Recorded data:
-- ==== Sys2Proof/Machine/Flags.lean ====
section
/-! DEFINITION. RBLP has no status flags and no condition codes (10_state.md R32). What stands in their place is the
status of an operation: its number (60_exceptions.md R200) and the argument checks that raise RangeError (R201). -/

namespace Sys2Proof.Machine

/-- The status codes of R200. -/
def Status.code : Status → Nat
  | .ok => 0
  | .rangeError => 1
  | .resourceError => 2
  | .cancelled => 3

/-- `i < 0 or i >= n`: the index and position checks of R201. -/
def outOfRange (i : Int) (n : Nat) : Bool := decide (i < 0) || decide ((n : Int) ≤ i)

/-- `f < 0 or f > 1`: the brightness and level checks of R201. -/
def fracOutOfRange (f : Frac) : Bool := decide (f < 0) || decide (1 < f)

/-- `speed <= 0`: the check of SCROLL. -/
def speedOutOfRange (speed : Frac) : Bool := decide (speed ≤ 0)

end Sys2Proof.Machine
end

— WORK REQUEST —
The lines to reproduce run from the one that contains "level checks of R201. -/" through the last line above; copy them exactly.

— TASK SOLUTION —
/-- `f < 0 or f > 1`: the brightness and level checks of R201. -/
def fracOutOfRange (f : Frac) : Bool := decide (f < 0) || decide (1 < f)

/-- `speed <= 0`: the check of SCROLL. -/
def speedOutOfRange (speed : Frac) : Bool := decide (speed ≤ 0)

end Sys2Proof.Machine
end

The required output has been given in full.